While this seems a relatively straight-forward concept, a practical application has proven to be quite difficult. Most authors are able to identify the non-text elements of a page, but many seem to have difficulty identifying what constitutes a text equivalent. In some cases, such as when a web page is created by importing a word processing file, it may not be clear that content is not text without careful examination.

The fundamental concept of equivalent-text is that a reader who does not have access to a non-text element of a document should have access to the information of the document. While the principles are specifically applied to documents on the World Wide Web, they apply to all electronic documents, and for those with specific learning disabilities, might apply to print documents as well.
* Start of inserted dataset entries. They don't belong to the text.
-- ==== Sys2Proof/Machine/CellarOps.lean ====
section
/-! DEFINITION. Machine/CellarOps.lean: clearing the Cellar (R485), what the supervisor does with it at a start (R477,
R479), and the window through which it is read (R484). -/

namespace Sys2Proof.Machine

/-- `SYS.BOOT` (R96). -/
def State.bootWord (s : State) : Nat :=
  s.sys.straps.mode1.toNat * 128 + s.sys.straps.mode0.toNat * 64 + s.sys.straps.recovery.toNat * 32 + s.sys.bank.toNat * 16 +
    s.sys.stage

/-- Whether a record is not empty and its CRC is good. -/
def cellGood (x : BitVec 256) : Bool :=
  getBits x 0 16 != 0 && decide (getBits x 224 32 = (crc32c (bvBytes 28 x)).toNat)

/-- Steps 2 to 4 of a clear (R485): ordinary records zeroed, NEXT and the lost count 0, CELLAR_CLEARED as record 0, and the
CLEARING flag 0. [log 68: DESIGN CHOICE] -/
def State.cellarZero (s : State) : State :=
  let next := s.cellar.next
  let lost := s.cellar.lostFull
  let s : State := { s with cellar := { s.cellar with records := s.cellar.records.filter (fun kv => kv.1 == returnIx)
                                                      next := 0, lostFull := 0, clearing := false } }
  (s.cellWrite (cellRecord 0xF00 0 0 s.opTime s.cellar.powerCycles 0 (ticksMs (s.opTicks % 819200000)) next lost
    0)).event 0x144

/-- The message of a clear is answered ACCEPTED, where its ring still holds it. -/
def State.clearAnswer (s : State) (msg : Option (Nat × Nat)) : State :=
  match msg with
  | some m => if s.ringPending (64 + m.1) then s.mailAnswer m.1 m.2 0 0 [] else s
  | none => s

/-- A clear under way ends: its message is answered ACCEPTED, and what was held during it is written where no freeze is in
force. [log 68: DESIGN CHOICE] -/
def State.cellarCleared (s : State) : State :=
  if s.cellar.clearing then
    let msg := s.cellar.clearMsg
    let s := (({ s with cellar := { s.cellar with clearMsg := none } } : State).cellarZero).clearAnswer msg
    s.when s.cellar.frozenAt.isNone (·.cellRelease)
  else s

/-- The Cellar at a start of the supervisor: a record whose index was not written is passed (R477), a clear under way is
completed (R485), and the first record is RESET, followed by what was met before (R479). -/
def State.cellarStart (s : State) (boot : Nat) : State :=
  let c := s.cellar
  let s := if cellGood (sget 0 c.records c.next) && decide (c.next < returnIx) then
      { s with cellar := { c with next := c.next + 1 } }
    else s
  let s := s.when s.cellar.clearing (·.cellarZero)
  (s.cellForm 0x10 (s.rg Reg.sysResetCause).toNat boot 0).cellLearn

/-- The record a read of an index finds (R484): zero at and above NEXT, but for the return record. -/
def State.cellAt (s : State) (i : Nat) : BitVec 256 :=
  if i < s.cellar.next ∨ i = returnIx then sget 0 s.cellar.records i else 0

/-- `REC.CURSOR`. -/
def State.recCursor (s : State) : Nat := s.rf Reg.recCursor 0 16

/-- Whether the Cellar holds the return record. -/
def State.returnRecord (s : State) : Bool := sget 0 s.cellar.records returnIx != 0

end Sys2Proof.Machine
end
The reader may not have access to a non-text element for a number of reasons.  The reader may have a slow connection to the Internet, and have turned graphics off in the browser to allow faster document loading. The reader may be retrieving the document via a web-reader on the telephone, so that graphical elements are not available, or on a device that cannot generate sounds, so that narrations are not available.  Or, the reader may have sensory or cognitive deficits that make perception of visual or auditory elements impossible.
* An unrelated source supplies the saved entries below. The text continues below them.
-- ==== Sys2Proof/Machine/Keys.lean ====
section
/-! DEFINITION. Machine/Keys.lean: the commands of the key store (R382–R411), the profile message (R127–R129) and the debug
port (R412–R414). -/

namespace Sys2Proof.Machine

/-! Key updates (R384–R391). -/

/-- Fields of a key-update BODY (R388). -/
def kuSlot (y : Bytes) : Nat := byteAt y 0
def kuFlag (y : Bytes) : Bool := bit (byteAt y 1) 0
def kuGen (y : Bytes) : Nat := le y 2 2
def kuRollover (y : Bytes) : Nat := if le y 4 4 = 0 then 60 else le y 4 4
def kuEntries (y : Bytes) : Nat := le y 8 2

/-- The SLOT values of R389. -/
def kuSlots : List Nat := [0, 1, 2, 3, 4, 5, 0x10]

/-- Whether the fields of a BODY lie in their ranges (R388). -/
def kuFields (y : Bytes) : Bool :=
  let slot := kuSlot y
  let used := match slot with | 0 => 64 | 1 => 24 | 2 => 40 | 3 => 40 | _ => 0
  kuSlots.contains slot && decide (byteAt y 1 ≤ if slot = 1 ∨ slot = 4 then 1 else 0) &&
    (if slot = 1 then decide (kuGen y ≠ 0) else kuGen y == 0) &&
    (if slot = 1 then le y 4 4 == 0 || (decide (10 ≤ le y 4 4) && decide (le y 4 4 ≤ 86400)) else le y 4 4 == 0) &&
    (if slot = 0x10 then decide (1 ≤ kuEntries y) && decide (kuEntries y ≤ 1024) else kuEntries y == 0) &&
    slice y 0xA 6 == zeros 6 && (decide (1 ≤ slot ∧ slot ≤ 3) || slice y 0x10 64 == zeros 64) &&
    slice y (0x50 + used) (64 - used) == zeros (64 - used)

/-- What a change of the store starts from. -/
def State.storeBase (s : State) : KeyStore := s.key.live.getD KeyStore.empty

/-- Whether SLOT and SIGNER are permitted in this lifecycle, mode and store state, and GEN fits (R389, R416). -/
def State.kuPermitted (s : State) (b : Bytes) : Bool :=
  let y := omBody b
  let life := s.lifecycle
  let mode := s.sys.mode
  if omSigner b = 1 then
    kuSlot y == 0 && (((life == .blank || life == .zeroized) && (mode == .configure || mode == .safe)) ||
      (life == .field && s.noOwner))
  else
    omSigner b == 0 && life == .field && ! s.noOwner && ! (kuSlot y == 0x10 && mode == .standby) &&
      (kuSlot y != 1 || (match s.storeBase.kek with | some (g, _) => kuGen y == g + 1 | none => true))

/-- A transported key recovered (R390). -/
def State.transported (s : State) (b : Bytes) (n : Nat) : Option Bytes :=
  let y := omBody b
  match (s.key.devPriv.bind s.key.unwrap).bind fun d => Config.ecdh d (slice y 0x10 64) with
  | some z =>
    Config.kwUnwrap (kdf z labelTK (s.key.deviceId ++ toLE 8 (omCounter b) ++ toLE 1 (kuSlot y)) 32) (slice y 0x50 n)
  | none => none

/-- A key update whose SLOT a command serves; a SLOT that R389 does not name is served by each. `f` acts on an update that
passed checks 1 to 5 of R385. -/
def State.keyUpdate (s : State) (m : Msg) (slot : Nat) (f : Bytes → State → State × Nat × Bytes) : State :=
  let b := m.req.getD []
  let n := m.desc.reqLen - 0x110
  let lenOk (k : Nat) : Bool := decide (0x110 ≤ k) && k % 44 == 0x110 % 44 && decide (k ≤ 0x110 + 44 * 1024)
  let here := kuSlot (omBody (fit b m.desc.reqLen))
  let mine := decide (m.desc.msgType ≠ 2) || m.req.isNone || ! lenOk m.desc.reqLen || here == slot || ! kuSlots.contains here
  if mine then
    s.mail m 2 lenOk (if slot = 0x10 then n / 44 else 0) fun b s =>
      let format := omFormat 2 (fun k => k == 0x90 + 44 * kuEntries (slice b 0x40 0x90)) b && kuFields (omBody b)
      match s.omCheck format (s.kuPermitted b) b with
      | some r => s.omRefuse 2 r b
      | none => f b s
  else s

/-- The lock check of R385 for a key update: value 7. -/
def State.kuLocked (s : State) (b : Bytes) (f : State → State × Nat × Bytes) : State × Nat × Bytes :=
  if s.upd.lock.isSome then (s.slotBusy 3).omRefuse 2 7 b else f s

/-- KEY_UPDATE_OWNER_AUTHORITY: BLANK and ZEROIZED become FIELD. -/
def execKeyUpdateOwnerAuthority (m : Msg) (t : Nat) (s : State) : Host.Outcome State Fault Refusal :=
  s.act t fun s => s.keyUpdate m 0 fun b s => s.kuLocked b fun s =>
    let s := s.keyCommit { s.storeBase with owner := some (slice (omBody b) 0x50 64) } (omCounter b)
    (s.keyUpd fun k => { k with lifecycle := .field }, 0, [])

/-- The end of a rollover window (R407). -/
def State.rolloverEnd (s : State) : State :=
  match s.key.prev with
  | some (g, _) =>
    let left := s.allRecs.countP (fun kv => recProv kv.2 && recGen kv.2 == g)
    let s := (s.keyCommit { s.storeBase with prev := none, rolloverS := 0 } s.key.counter).setRg Reg.keyStaleLeft
      (BitVec.ofNat 32 left)
    (s.event 0x102).when (decide (left ≠ 0)) (·.stk Reg.keyTrouble 4)
  | none => s

/-- KEY_UPDATE_NETWORK_KEK (R389, R390, R405). -/
def execKeyUpdateNetworkKek (m : Msg) (t : Nat) (s : State) : Host.Outcome State Fault Refusal :=
  s.act t fun s => s.keyUpdate m 1 fun b s =>
    let y := omBody b
    match s.transported b 24 with
    | none => s.omRefuse 2 6 b
    | some k => s.kuLocked b fun s =>
      if s.key.prev.isSome ∧ kuFlag y = false then s.omRefuse 2 8 b
      else
        let s := s.rolloverEnd
        let x := { s.storeBase with kek := (s.key.wrap k).map fun c => (kuGen y, c), prev := s.storeBase.kek, rolloverS := kuRollover y }
        ((s.keyCommit x (omCounter b)).keyLoad x, 0, [])

/-- KEY_UPDATE_TWIN_LINK. -/
def execKeyUpdateTwinLink (m : Msg) (t : Nat) (s : State) : Host.Outcome State Fault Refusal :=
  s.act t fun s => s.keyUpdate m 2 fun b s =>
    match s.transported b 40 with
    | none => s.omRefuse 2 6 b
    | some k => s.kuLocked b fun s => (s.keyCommit { s.storeBase with twin := s.key.wrap k } (omCounter b), 0, [])

/-- KEY_UPDATE_IMAGE. -/
def execKeyUpdateImage (m : Msg) (t : Nat) (s : State) : Host.Outcome State Fault Refusal :=
  s.act t fun s => s.keyUpdate m 3 fun b s =>
    match s.transported b 40 with
    | none => s.omRefuse 2 6 b
    | some k => s.kuLocked b fun s => (s.keyCommit { s.storeBase with image := s.key.wrap k } (omCounter b), 0, [])

/-- KEY_UPDATE_TAMPER_POLICY. -/
def execKeyUpdateTamperPolicy (m : Msg) (t : Nat) (s : State) : Host.Outcome State Fault Refusal :=
  s.act t fun s => s.keyUpdate m 4 fun b s => s.kuLocked b fun s =>
    (s.keyCommit { s.storeBase with armed := kuFlag (omBody b) } (omCounter b), 0, [])

/-- FIELD becomes ZEROIZED, the latch of FIELD_DEBUG clears and new keys are due (R382, R411). -/
def State.zeroizedMark (s : State) : State :=
  s.keyUpd fun k =>
    { k with lifecycle := if k.lifecycle = .field then .zeroized else k.lifecycle, debugLatch := false, regenDue := true }

/-- The scope of a debug session closes (R413). -/
def State.scopeClose (s : State) : State := { s with dbg := { s.dbg with scopeTap := false, scopeBar := false } }

/-- The keys of a part that is awake are destroyed and it is ZEROIZED (R382, R410): SAFE first, while the image still says
whether it is one of a pair. [log 80: DEDUCED] -/
def State.zeroiseAwake (s : State) (safeCause p2 cause : Nat) : State :=
  ((((s.when s.key.debugLatch (·.event 0x150)).safeNow safeCause p2).zeroise cause).zeroizedMark).imageDrop.scopeClose

/-- KEY_UPDATE_ZEROIZE (R389, R410). -/
def execKeyUpdateZeroize (m : Msg) (t : Nat) (s : State) : Host.Outcome State Fault Refusal :=
  s.act t fun s => s.keyUpdate m 5 fun b s => s.kuLocked b fun s =>
    ((s.counterCommit (omCounter b)).zeroiseAwake 0x0C 0 2, 0, [])

/-- One NODE_KEYS entry (R391): its result. -/
def State.nodeKey (s : State) (e : Bytes) : State × Nat :=
  let w := le e 0 4
  let h := w % 262144
  let g := slice e 4 40
  if bits w 18 13 ≠ 0 then (s, 4)
  else
    let s := s.nodeFill h
    let x := s.node h
    let flags := byteAt g 3
    let ctr := le g 4 4
    if recProv x = false then (s, 1)
    else if bit flags 7 = false ∨ bits flags 3 4 ≠ 0 ∨ ¬ ([1, 2, 3, 5, 6, 7] : List Nat).contains (flags % 8) ∨ byteAt g 2 = 0 ∨
        bit ctr 31 then (s, 5)
    else
      match s.kekOf (le g 0 2) with
      | none => (s, 2)
      | some kek =>
        match Config.ccmOpen kek (wrapNonce h (le g 0 2) ctr) (wrapAad (recEui x) (le g 0 2) (byteAt g 2) flags)
            (slice g 8 32) 16 with
        | none => (s, 3)
        | some _ =>
          (s.nodeUpd h (fun x =>
            let x := recSet x 0x60 40 (leNat g)
            if bit w 31 then recSetBits (recSet (recSet x 0x50 4 0) 0x54 4 0) 0x59 5 2 0 else x), 0)

/-- The entries in order, with their results. -/
def State.nodeKeysRun (s : State) (y : Bytes) : List Nat → State × Bytes
  | [] => (s, [])
  | i :: rest =>
    let (s, r) := s.nodeKey (slice y (0x90 + 44 * i) 44)
    let (s, rs) := s.nodeKeysRun y rest
    (s, BitVec.ofNat 8 r :: rs)

/-- KEY_UPDATE_NODE_KEYS (R391). -/
def execKeyUpdateNodeKeys (m : Msg) (t : Nat) (s : State) : Host.Outcome State Fault Refusal :=
  s.act t fun s => s.keyUpdate m 0x10 fun b s => s.kuLocked b fun s =>
    let (s, rs) := s.nodeKeysRun (omBody b) (List.range (kuEntries (omBody b)))
    (s.counterCommit (omCounter b), if rs.all (· == 0) then 0 else 9, rs)

/-! Rollover (R405–R408). -/

/-- STALE_GENERATION_JOB: a conditional re-wrap under the current generation; in STANDBY the groups come re-wrapped with the stream
(R408, R460). -/
def execStaleGenerationJob (handle : Fin 262144) (s : State) : Host.Outcome State Fault Refusal :=
  s.go fun s =>
    let h := handle.val
    match s.key.staleJobs.find? (fun j => j.1 == h) with
    | some j =>
      let s := s.keyUpd fun k => { k with staleJobs := k.staleJobs.erase j }
      if s.domOn 9 = false ∨ s.domOn 11 = false ∨ s.sys.mode = .standby then s
      else
        let s := s.nodeFill h
        let x := s.node h
        if recGen x ≠ j.2.1 ∨ recWrapCtr x ≠ j.2.2 then s.cnt Reg.keyRewrapAbandonCnt
        else
          match s.unwrap h x, s.key.cur with
          | .key k, some (g, kek) =>
            if g = recGen x then s
            else
              let ctr := 2 ^ 31 + s.key.wrapCtr % 2 ^ 31
              let c := Config.ccmSeal kek (wrapNonce h g ctr) (wrapAad (recEui x) g (recKeyIndex x) (recF x 0x63 1)) k 16
              let s := s.keyUpd fun k => { k with wrapCtr := k.wrapCtr + 1 }
              (s.nodeUpd h (fun x => recSet (recSet (recSet x 0x60 2 g) 0x64 4 ctr) 0x68 32 (leNat c))).cnt Reg.keyRewrapCnt
          | .tagFail, _ => (s.stk Reg.keyTrouble 3).cnt Reg.keyUnwrapFailCnt
          | _, _ => s
    | none => s

/-- ROLLOVER_SWEEP (R405, R408): the next handle, 100,000 a second. [log 144: DEDUCED] -/
def execRolloverSweep (t : Nat) (s : State) : Host.Outcome State Fault Refusal :=
  s.act t fun s =>
    match s.key.sweep, s.key.prev with
    | some h, some (g, _) =>
      if s.sys.mode = .standby ∨ s.domOn 9 = false ∨ s.domOn 11 = false ∨ (h ≠ 0 ∧ s.now < s.key.sweepAt + 8192) then s
      else
        let s := s.keyUpd fun k => { k with sweep := if h + 1 < 262144 then some (h + 1) else none, sweepAt := s.now }
        let s := s.nodeFill h
        if recProv (s.node h) ∧ recGen (s.node h) = g then s.raiseStale h (s.node h) else s
    | _, _ => s

/-- ROLLOVER_WINDOW_END (R407). -/
def execRolloverWindowEnd (t : Nat) (s : State) : Host.Outcome State Fault Refusal :=
  s.act t fun s =>
    match s.key.windowEnd with
    | some e => if e ≤ s.now ∧ s.domOn 11 then s.rolloverEnd else s
    | none => s

/-! Tamper (R409–R411). -/

/-- Tamper on line `n` (R84, R88, R410): keys erased in every mode; SAFE, a wake into SAFE from HEARTH, or latched in OFF.
[log 80: DEDUCED] -/
def State.tamper (s : State) (n : Nat) : State :=
  if s.armed = false ∨ s.domOn 1 = false then s
  else
    match s.sys.mode with
    | .returned => s
    | .off =>
      let s := s.zeroise n
      if s.key.checked then
        s.keyUpd fun k => { k with lifecycle := if k.lifecycle = .field then .zeroized else k.lifecycle, regenDue := true }
      else s.keyUpd fun k => { k with offTamper := true, regenDue := true }
    | .hearth =>
      let s := (s.zeroise n).keyUpd fun k => { k with offTamper := true, regenDue := true }
      let s : State := { s with sys := { s.sys with safeCause := 2, wake := s.sys.wake.map (fun w => { w with mode := .safe }) } }
      s.wakeBy n
    | _ => (s.event n).zeroiseAwake 2 n n

/-- What a sample of a tamper line is expected to be (R409): `TAMPER_A` the bit it is driven with, `TAMPER_B` that bit one slow tick
later. [log 188: DEDUCED] -/
def State.tamperExpect (s : State) (n : Nat) : Bool := Config.tamperBit (s.now / slowTick - n)

/-- The slow tick of a line's last sample that differed. -/
def State.tamperMiss (s : State) (n : Nat) : Option Nat := if n = 0 then s.irq.missA else s.irq.missB

/-- A sample that differs is noted with its slow tick. -/
def State.tamperNote (s : State) (n : Nat) : State :=
  let k := some (s.now / slowTick)
  if n = 0 then { s with irq := { s.irq with missA := k } } else { s with irq := { s.irq with missB := k } }

/-- A sample of an armed tamper line that differs from what is expected pends the line's source, and is tamper when the sample of the
slow tick before differed too (R409). [log 188: DEDUCED] -/
def State.tamperSample (s : State) (n : Nat) : State :=
  let again := s.tamperMiss n == some (s.now / slowTick - 1)
  let s := (s.tamperNote n).hearthSource n
  if again then s.tamper n else s

/-- TAMPER_DETECTED: two samples of a line in a row have differed (R409). -/
def execTamperDetected (l : TamperLine) (t : Nat) (s : State) : Host.Outcome State Fault Refusal :=
  s.act t fun s => s.tamper (match l with | .A => 0 | .B => 1)

/-- KEY_REGENERATION (R411). -/
def execKeyRegeneration (t : Nat) (s : State) : Host.Outcome State Fault Refusal :=
  s.act t fun s =>
    if s.key.regenDue ∧ s.key.lifecycle = .zeroized ∧ s.sys.mainGood ∧ s.domOn 11 then s.keyRegen else s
Text-equivalents are required to accommodate all of these conditions.  Electronic text has the compelling advantage that it can be delivered, without loss, to a variety of senses.  Text can be presented as print, which can be rendered in a variety of sizes, colors, and backgrounds.  This allows the text to be optimized for individuals with a variety of visual limitations.  The same text can be converted to speech, which can then be read faster or slower, louder or softer, and in a variety of synthesized voices.  Or text can be presented tactilely, as Braille, to accommodate the reader who has difficulty with both sight and sound (or who simply prefers Braille).  Because of the ability of text to be presented so that virtually anyone can benefit from it, it is the lingua franca of electronic information.

Classes of non-text elements

Non-text elements, which can be visual or auditory, are included in documents with a number of different purposes, and the text equivalents for each may be different.  In designing a text equivalent, it is important to know the purpose of the element, and its contribution to the document.

Decorative ElementsSmall dog running back and forth demonstrating the concept of eye-candy.

Commonly called “eye candy” or “ear candy,” decorative elements are included primarily to produce a more pleasant reading experience.  This might include a decorative border, an “official seal” or a company logo.  In electronic documents, these can be static or dynamic, such as snow flakes drifting down a page.  “Ear candy” might include recorded sound effects or music, a spoken welcome message, or other sounds to attract the reader. 

The key feature of decorative elements, for this discussion, is that they do not contribute information to the document, but are included to enhance the sensory experience. For example, the heading for this section includes an animation of a small, frenetic dog running back and forth on the page. It does not add to the information of the page, other than to serve as an example of the concept of eye-candy.

Document Information

For purposes of this discussion, we are considering electronic documents as a means of transferring information from the author to the reader.  This might be a technical treatise on materials hardness written for a professional journal, a family newsletter communicating important family events and achievements, or a diary entry written to a future self.  Regardless of the nature of the document, the author is attempting to communicate something to someone.

Non-text elements are included in documents because they allow some types of information to be conveyed more efficiently than text.  For example, a bride planning her wedding might want inform other members of the wedding party of the colors being selected for the dresses.  While there are specialized descriptive methods that will allow this to be done through text (spoken or written), the inclusion of a fabric sample (either an image or actual cloth) is much more compact.  Manufacturing processes can be described in language, or demonstrated through animation. An heart pathology might best be conveyed by the sounds heard through a stethoscope and the EKG tracings.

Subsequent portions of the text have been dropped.